# WORK REQUIRED
Would you reproduce exactly the lines below from the one holding "theorem test_pack_fields : answer" through the one holding "theorem test_hxor : [0x73000110, 0x78563412].map", inclusive, and no others?

# SUPPLIED DATA
************

-- ==== Sys2Proof/Tests/Slice0.lean ====
section
/-! SUPPORT. Tests: words decode to the operations they stand for, ill-formed requests are refused, one step per operation on a vector of spec/95_test_vectors.md (named in each comment), and a witness for the hypotheses of every statement that has some. -/

namespace Sys2Proof.Tests

open Sys2Proof Sys2Proof.Machine

/-! Helpers -/

/-- The response a result carries. -/
def rspOf : Result → Option Response
  | .next t => some t.rsp
  | _ => none

/-- Status and output of an operation run in the reset state. -/
def answer (i : Instr) : Option (Status × Bytes) :=
  (rspOf (exec i State.reset)).map fun r => (r.status, r.out)

/-- The worked examples' key (document section 8). -/
def key4 : Bytes := [0x30, 0x32, 0x33, 0x36]

/-- The worked examples' device id (document section 8). -/
def dev6 : Bytes := [0xAA, 0xBB, 0xCC, 0xDD, 0xEE, 0xFF]

/-- The worked examples' payload (document section 8). -/
def pay5 : Bytes := [0x01, 0x64, 0xFF, 0xFF, 0xFF]

/-- The worked examples' frame (document section 8). -/
def frame9 : Bytes := [0x4E, 0x37, 0x7B, 0xB7, 0x31, 0x56, 0xCC, 0xC9, 0xCF]

/-- A colour. -/
def red : Color := ⟨0xFF, 0x00, 0x00⟩

/-- The state after reset of a block built with RANGE_MODE = mask. -/
def maskState : State := { State.reset with cfg := { Config.default with rangeMode := .mask } }

/-- The state after reset with these host moves to come. -/
def fed (ms : List HostMove) : State := { State.reset with inputs := ms }

/-! Decoding: the codes of 30_encoding.md R59, written out, and R61 -/

theorem test_decode_pack : decodeTableWord 8 0b0000 = some (.pack 0 0 0 0 0 []) := by decide
theorem test_decode_hxor : decodeTableWord 8 0b0001 = some (.hxor 0) := by decide
theorem test_decode_hxorb : decodeTableWord 8 0b0010 = some (.hxorb []) := by decide
theorem test_decode_pxor : decodeTableWord 8 0b0011 = some (.pxor [] []) := by decide
theorem test_decode_encode : decodeTableWord 8 0b0100 = some (.encode 0 0 0 0 0 [] []) := by decide
theorem test_decode_encodeh : decodeTableWord 8 0b0101 = some (.encodeh [] []) := by decide
theorem test_decode_decode : decodeTableWord 8 0b0110 = some (.decode [] []) := by decide
theorem test_decode_pairstd : decodeTableWord 8 0b0111 = some (.pairstd [] 0 0 []) := by decide
theorem test_decode_pairext : decodeTableWord 8 0b1000 = some (.pairext [] 0 0 0 []) := by decide
theorem test_decode_pair : decodeTableWord 8 0b1001 = some (.pair [] 0 0 []) := by decide
theorem test_decode_fxauto : decodeTableWord 8 0b1010 = some (.fxauto [] 0) := by decide
theorem test_decode_fxcolor :
    decodeTableWord 8 0b1011 = some (.fxcolor 0 0 false 0 0 0 0) := by decide

theorem test_decode_unassigned :
    [0b1100, 0b1101, 0b1110, 0b1111].map (decodeTableWord 8) = [none, none, none, none] := by
  decide

/-- The named fields reach the operation's operands: ENCODE of L1-4. -/
theorem test_decode_fields :
    decodeRequest { blankRequest 0x4 with
      ctype := 1, seq := 1, inp := pay5, key := key4, devid := dev6, speed := 9 } =
      .ok (.encode 1 0 1 0 0 pay5 key4) := by decide

theorem test_commandType :
    [0, 1, 2, 3, 4, 5, 6, 7].map commandType =
      [.statusQuery, .control, .pairing, .group, .scene, .reserved, .reserved, .reserved] := by
  decide

/-! WellFormed: one ill-formed term for each check -/

theorem test_wf_in : [Instr.pack 0 0 0 0 0 (zeros 25), .hxorb (zeros 25), .pxor (zeros 25) key4,
    .encode 0 0 0 0 0 (zeros 25) key4, .encodeh (zeros 25) key4, .decode (zeros 25) key4].map
      (Instr.wf Config.default) = [false, false, false, false, false, false] := by decide

theorem test_wf_key : [Instr.pxor [] (zeros 16), .encode 0 0 0 0 0 [] (zeros 16),
    .encodeh [] (zeros 16), .decode [] (zeros 16), .pairstd dev6 0 0 (zeros 16),
    .pairext dev6 0 0 0 (zeros 16), .pair dev6 0 0 (zeros 16)].map (Instr.wf Config.default) =
      [false, false, false, false, false, false, false] := by decide

theorem test_wf_devid : [Instr.pairstd (zeros 16) 0 0 key4, .pairext (zeros 16) 0 0 0 key4,
    .pair (zeros 16) 0 0 key4].map (Instr.wf Config.default) = [false, false, false] := by decide

theorem test_wf_colors :
    (Instr.fxauto (List.replicate 16 red) 1).wf Config.default = false := by decide

/-- At the capacities everything is well-formed. -/
theorem test_wf_full : (Instr.pack 0 0 0 0 0 (zeros 24)).wf Config.default = true ∧
    (Instr.decode (zeros 24) (zeros 15)).wf Config.default = true ∧
    (Instr.pair (zeros 15) 0 0 (zeros 15)).wf Config.default = true ∧
    (Instr.fxauto (List.replicate 15 red) 1).wf Config.default = true := by decide

/-! One operation each, on the vectors of 95_test_vectors.md -/

/-- V-PK5. -/
theorem test_pack_fields : answer (.pack 3 4 1 0x2A 0x80
    [1, 2, 3, 4, 5, 6, 7, 8, 9, 10, 11, 12, 13, 14, 15, 16, 17, 18, 19, 20]) =
    some (.ok, [0xC3, 0x2A, 0x80, 0x3F,
      1, 2, 3, 4, 5, 6, 7, 8, 9, 10, 11, 12, 13, 14, 15, 16, 17, 18, 19, 20]) := by decide

/-- V-PK3, V-PK9 to V-PK11, V-PK12, V-PK13. -/
theorem test_pack_edges : [answer (.pack 15 7 1 255 255 []), answer (.pack 16 1 0 0 0 []),
    answer (.pack 0 8 0 0 0 []), answer (.pack 0 1 2 0 0 []), answer (.pack 0 1 0 0 0 (zeros 21)),
    answer (.pack 16 1 0 0 0 (zeros 21))] =
    [some (.ok, [0xFF, 0xFF, 0xFF, 0xFD]), some (.rangeError, []), some (.rangeError, []),
      some (.rangeError, []), some (.lengthError, []), some (.lengthError, [])] := by decide

/-- V-PK14 and V-EN16. -/
theorem test_mask_mode :
    ((rspOf (exec (.pack 0x1F 9 0 0 0 []) maskState)).map (·.out),
      (rspOf (exec (.encode 9 0x1F 0 0 0 [] key4) maskState)).map (·.out)) =
    (some [0x1F, 0x00, 0x00, 0x1F], some [0x41, 0x36, 0x7B, 0xDB]) := by decide

/-- V-HX1 and V-HX4. -/
theorem test_hxor : [0x73000110, 0x78563412].map
    (fun w => (rspOf (exec (.hxor w) State.reset)).map fun r => (r.out, r.oword)) =
    [some ([], 0xB77B374E), some ([], 0xBC2D024C)] := by decide

/-- V-HB1, V-HB4, V-HB6, V-HB7. -/
theorem test_hxorb : [[0x10, 0x01, 0x00, 0x73], [0x12, 0x34, 0x56, 0x78], [0x10, 0x01, 0x00],
    [0x10, 0x01, 0x00, 0x73, 0x01]].map (fun b => answer (.hxorb b)) =
    [some (.ok, [0x4E, 0x37, 0x7B, 0xB7]), some (.ok, [0x4C, 0x02, 0x2D, 0xBC]),
      some (.lengthError, []), some (.lengthError, [])] := by decide

/-- V-PX4. -/
theorem test_pxor_period : answer (.pxor [0xAA, 0x55, 0xAA, 0x55, 0xAA, 0x55]
    [0xDE, 0xAD, 0xBE, 0xEF]) = some (.ok, [0x74, 0xF8, 0x14, 0xBA, 0x74, 0xF8]) := by decide

/-- V-PX5, V-PX7, V-PX8, V-PX9, and R83: 24 bytes of `in` are accepted. -/
theorem test_pxor_lengths : [answer (.pxor [] key4), answer (.pxor [1] [0x30, 0x32, 0x33]),
    answer (.pxor [1] [0x30, 0x32, 0x33, 0x36, 0x30]), answer (.pxor [] []),
    answer (.pxor (zeros 24) (zeros 4))] =
    [some (.ok, []), some (.lengthError, []), some (.lengthError, []), some (.lengthError, []),
      some (.ok, zeros 24)] := by decide

/-- V-EN1 (document section 8) and V-EN6. -/
theorem test_encode : [answer (.encode 1 0 1 0 0 pay5 key4),
    answer (.encode 3 2 0 1 1 [0xAA] [0xDE, 0xAD, 0xBE, 0xEF])] =
    [some (.ok, frame9), some (.ok, [0xEC, 0x36, 0x7A, 0x99, 0x74])] := by decide

/-- V-EN10 to V-EN15. -/
theorem test_encode_errors : [answer (.encode 8 0 0 0 0 [] key4), answer (.encode 1 16 0 0 0 [] key4),
    answer (.encode 1 0 0 0 2 [] key4), answer (.encode 1 0 0 0 0 [] [0x30, 0x32, 0x33]),
    answer (.encode 1 16 0 0 0 [] [0x30, 0x32, 0x33]), answer (.encode 1 0 0 0 0 (zeros 21) key4)] =
    [some (.rangeError, []), some (.rangeError, []), some (.rangeError, []), some (.lengthError, []),
      some (.lengthError, []), some (.lengthError, [])] := by decide

/-- V-EH1 to V-EH4. -/
theorem test_encodeh : [answer (.encodeh ([0x4E, 0x37, 0x7B, 0xB7] ++ pay5) key4),
    answer (.encodeh [0x4E, 0x37, 0x7B, 0xB7] key4), answer (.encodeh [0x4E, 0x37, 0x7B] key4),
    answer (.encodeh (zeros 5) key4)] =
    [some (.ok, frame9), some (.ok, [0x4E, 0x37, 0x7B, 0xB7]), some (.lengthError, []),
      some (.ok, [0, 0, 0, 0, 0x30])] := by decide

/-- V-DE1 (document section 8) and V-DE8. -/
theorem test_decode_op : [frame9, [0xFF, 0xFF, 0xFF, 0xFF, 0xFF, 0xFF, 0xFF, 0xFF, 0xFF]].map
    (fun f => rspOf (exec (.decode f key4) State.reset)) =
    [some { Response.zero with
        dCtype := 1, dSeq := 1, dCsum := 0x73, csok := true, out := pay5 },
      some { Response.zero with
        dCtype := 2, dRetry := 1, dFwd := 1, dSeq := 0xC9, dMeshb := 0x84, dCsum := 0x3B,
        out := [0xCF, 0xCD, 0xCC, 0xC9, 0xCF] }] := by decide

/-- V-DE9, V-DE10, V-DE11, V-DE12, and the longest frame. -/
theorem test_decode_lengths : [answer (.decode [0x4E, 0x37, 0x7B] key4), answer (.decode [] key4),
    answer (.decode [0x4E, 0x37, 0x7B, 0xB7] (key4 ++ [0])), answer (.decode (zeros 25) key4),
    answer (.decode (zeros 24) (zeros 4))] =
    [some (.lengthError, []), some (.lengthError, []), some (.lengthError, []),
      some (.lengthError, []), some (.ok, zeros 20)] := by decide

************

# ANSWER SECTION
theorem test_pack_fields : answer (.pack 3 4 1 0x2A 0x80
    [1, 2, 3, 4, 5, 6, 7, 8, 9, 10, 11, 12, 13, 14, 15, 16, 17, 18, 19, 20]) =
    some (.ok, [0xC3, 0x2A, 0x80, 0x3F,
      1, 2, 3, 4, 5, 6, 7, 8, 9, 10, 11, 12, 13, 14, 15, 16, 17, 18, 19, 20]) := by decide

/-- V-PK3, V-PK9 to V-PK11, V-PK12, V-PK13. -/
theorem test_pack_edges : [answer (.pack 15 7 1 255 255 []), answer (.pack 16 1 0 0 0 []),
    answer (.pack 0 8 0 0 0 []), answer (.pack 0 1 2 0 0 []), answer (.pack 0 1 0 0 0 (zeros 21)),
    answer (.pack 16 1 0 0 0 (zeros 21))] =
    [some (.ok, [0xFF, 0xFF, 0xFF, 0xFD]), some (.rangeError, []), some (.rangeError, []),
      some (.rangeError, []), some (.lengthError, []), some (.lengthError, [])] := by decide

/-- V-PK14 and V-EN16. -/
theorem test_mask_mode :
    ((rspOf (exec (.pack 0x1F 9 0 0 0 []) maskState)).map (·.out),
      (rspOf (exec (.encode 9 0x1F 0 0 0 [] key4) maskState)).map (·.out)) =
    (some [0x1F, 0x00, 0x00, 0x1F], some [0x41, 0x36, 0x7B, 0xDB]) := by decide

/-- V-HX1 and V-HX4. -/
theorem test_hxor : [0x73000110, 0x78563412].map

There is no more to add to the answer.